▶ _Stored items_
+ + + + + + +

/-- Every running command of a core's engines notes bytes that land in its tile store. -/
def Block.noteLanded (core off : Nat) (bs : List Byte) (s : Block) : Block :=
  let f := fun (l : List Cmd) => l.map (Cmd.noteLanded core off bs)
  (s.modCore core fun c => { c with q := { c.q with mx := f c.q.mx, cx := f c.q.cx, vx := f c.q.vx } }).modBasin (basinOf core)
    fun b => { b with mv := f b.mv, up := f b.up, rd := f b.rd }

/-- What is noted of a byte of a shard when the command itself or another writer writes it (R725). -/
def markByte (mine : Bool) (new : Byte) (y : Byte × Byte) : Byte × Byte := if mine then (new, y.2) else (y.1, new)

/-- Bytes from address `a` on, old and new, are written into a shard, of which what was noted from `a` on is given. -/
def markShardRun (mine : Bool) : Nat → List (Byte × Byte) → SMap (Byte × Byte) → SMap (Byte × Byte)
  | _, [], m => m
  | a, x :: l, [] => (a, markByte mine x.2 (x.1, x.1)) :: markShardRun mine (a + 1) l []
  | a, x :: l, (k, y) :: m =>
    if k = a then (a, markByte mine x.2 y) :: markShardRun mine (a + 1) l m
    else (a, markByte mine x.2 (x.1, x.1)) :: markShardRun mine (a + 1) l ((k, y) :: m)

/-- An `up.apply` notes bytes written into its shard. -/
def Cmd.markShard (mine : Bool) (va : Nat) (old new : List Byte) (c : Cmd) : Cmd :=
  { c with shard := c.shard.takeWhile (fun e => decide (e.1 < va))
                      ++ markShardRun mine va (old.zip new) (c.shard.dropWhile fun e => decide (e.1 < va)) }

/-- Bytes written in a context at a virtual address by a unit of a basin: every `up.apply` in a queue whose shard they belong
to notes the breach of R724. A basin's update unit itself breaks nothing. -/
def noteShard (unit basin ctx va : Nat) (old new : List Byte) (s : Block) : Block :=
  let hit := fun (c : Cmd) => c.code == 3 && c.refuse.isNone && s.ctxOf c.core == some ctx
    && c.guard.any fun g => decide (va < g.1 + g.2.1) && decide (g.1 < va + new.length)
  let other := fun (b : Nat) => !(unit == 6 && b == basin)
  if s.basins.any fun e => other e.1 && e.2.up.any hit then
    { s with basins := s.basins.map fun e =>
        (e.1, if other e.1 then
          { e.2 with up := e.2.up.map fun c => if hit c then { c.markShard false va old new with broken := true } else c }
          else e.2) }
  else s

/-- A program touches a tile-store range: a queued command that keeps it out notes the breach (R578, R579). -/
def Core.touchGuard (c : Core) (write : Bool) (off n : Nat) : Core :=
  let hit := fun (g : Nat × Nat × Bool) => decide (off < g.1 + g.2.1) && decide (g.1 < off + n) && (write || g.2.2)
  { c with q := { c.q with mx := c.q.mx.map fun x => { x with broken := x.broken || x.guard.any hit } } }

/-- A tile-store write would change part of a word whose error cannot be corrected (R1006). -/
def Core.tsWriteBad (c : Core) (off n : Nat) : Option Nat :=
  c.bad.find? fun a =>
    (decide (a < off + n) && decide (off < a + 8)) && !(decide (off ≤ a) && decide (a + 8 ≤ off + n))

/-! ### Taking a trap (R150–R157) -/

/-- The status of the event record of a thread that becomes HALTED (R155). -/
def haltStatus (cause : TrapCause) (st : Status) : Status :=
  match cause with
  | .memFault | .fetchFault => st
  | .privOp => .permFault
  | _ => .internal

/-- The encoding of R152. -/
def TrapCause.code : TrapCause → Nat
  | .none => 0 | .illegalOp => 1 | .privOp => 2 | .misaligned => 3 | .tsRange => 4 | .memFault => 5 | .fetchFault => 6
  | .brk => 7 | .icacheEcc => 8

/-- Firmware's event record for a HALTED thread (R155). Bytes 2–3 hold the thread number modulo 65,536: that of a system-core
thread does not fit 16 bits (DESIGN CHOICE, assumption 96). -/
def postHalt (th : Nat) (cause : TrapCause) (st : Status) (va : Nat) (s : Block) : Block :=
  let c := th / 16
  let detail := leBytes 1 cause.code ++ leBytes 1 0 ++ leBytes 2 th ++ leBytes 6 (s.thread th).pc.toNat ++ leBytes 6 va
  if isSystem c then postEvent 0 (haltStatus cause st) 0x00 (c - 4096) 0xFFFF 0xFF detail s
  else postEvent (s.fnOfBasin (basinOf c)) (haltStatus cause st) 0x10 (basinOf c) ((s.ctxOf c).getD 0xFFFF) (c % 16) detail s

/-- TAKING A TRAP: the thread stops at the boundary before the instruction, which has no effect (R150); the outcome is
the table's (R152): PARKED for the pager on NOT_RESIDENT, STOPPED for BREAK, else HALTED with an event record. -/
def takeTrap (th : Nat) (cause : TrapCause) (st : Status) (va : Nat) (s : Block) : Block :=
  let rec_ : Thread → Thread := fun t =>
    { t with cause := cause, status := st, faultVa := BitVec.ofNat 64 va, wait := .none }
  match cause, st with
  | .brk, _ => s.modThread th fun t => { rec_ t with st := .stopped }
  | .memFault, .notResident => s.modThread th fun t => { rec_ t with st := .parked, reason := .pager }
  | .fetchFault, .notResident => s.modThread th fun t => { rec_ t with st := .parked, reason := .pager }
  | _, _ => postHalt th cause st va (s.modThread th fun t => { rec_ t with st := .halted })

/-! ### Parks and wakes (R135–R138, R448) -/

/-- A thread whose wait is over becomes READY, or PARKED for the pager when a fault of a queue it armed is still to be
resolved (R448). -/
def Thread.release (t : Thread) : Thread :=
  if t.pagerDue then { t with st := .parked, reason := .pager, wait := .none, parkArg := 0 }
  else { t with st := .ready, reason := .none, wait := .none, parkArg := 0 }

/-- Set wake pending on thread `th`; a thread PARKED by `th.park` or `th.parkt` takes it and goes on past its park. -/
def wakeThread (th : Nat) (s : Block) : Block :=
  s.modThread th fun t =>
    if t.st = .parked && (t.reason = .park || t.reason = .parkt) then (t.next 4).release else { t with wake := true }

end Sys2Proof.Machine
end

+ + + + + + +

▶ _AIM OF THE TASK_
From the records above, quote only the lines running from the line with "the table's (R152): PARKED" to the line with "t with cause", both lines included.

▶ _EXERCISE RESULT_
the table's (R152): PARKED for the pager on NOT_RESIDENT, STOPPED for BREAK, else HALTED with an event record. -/
def takeTrap (th : Nat) (cause : TrapCause) (st : Status) (va : Nat) (s : Block) : Block :=
  let rec_ : Thread → Thread := fun t =>
    { t with cause := cause, status := st, faultVa := BitVec.ofNat 64 va, wait := .none }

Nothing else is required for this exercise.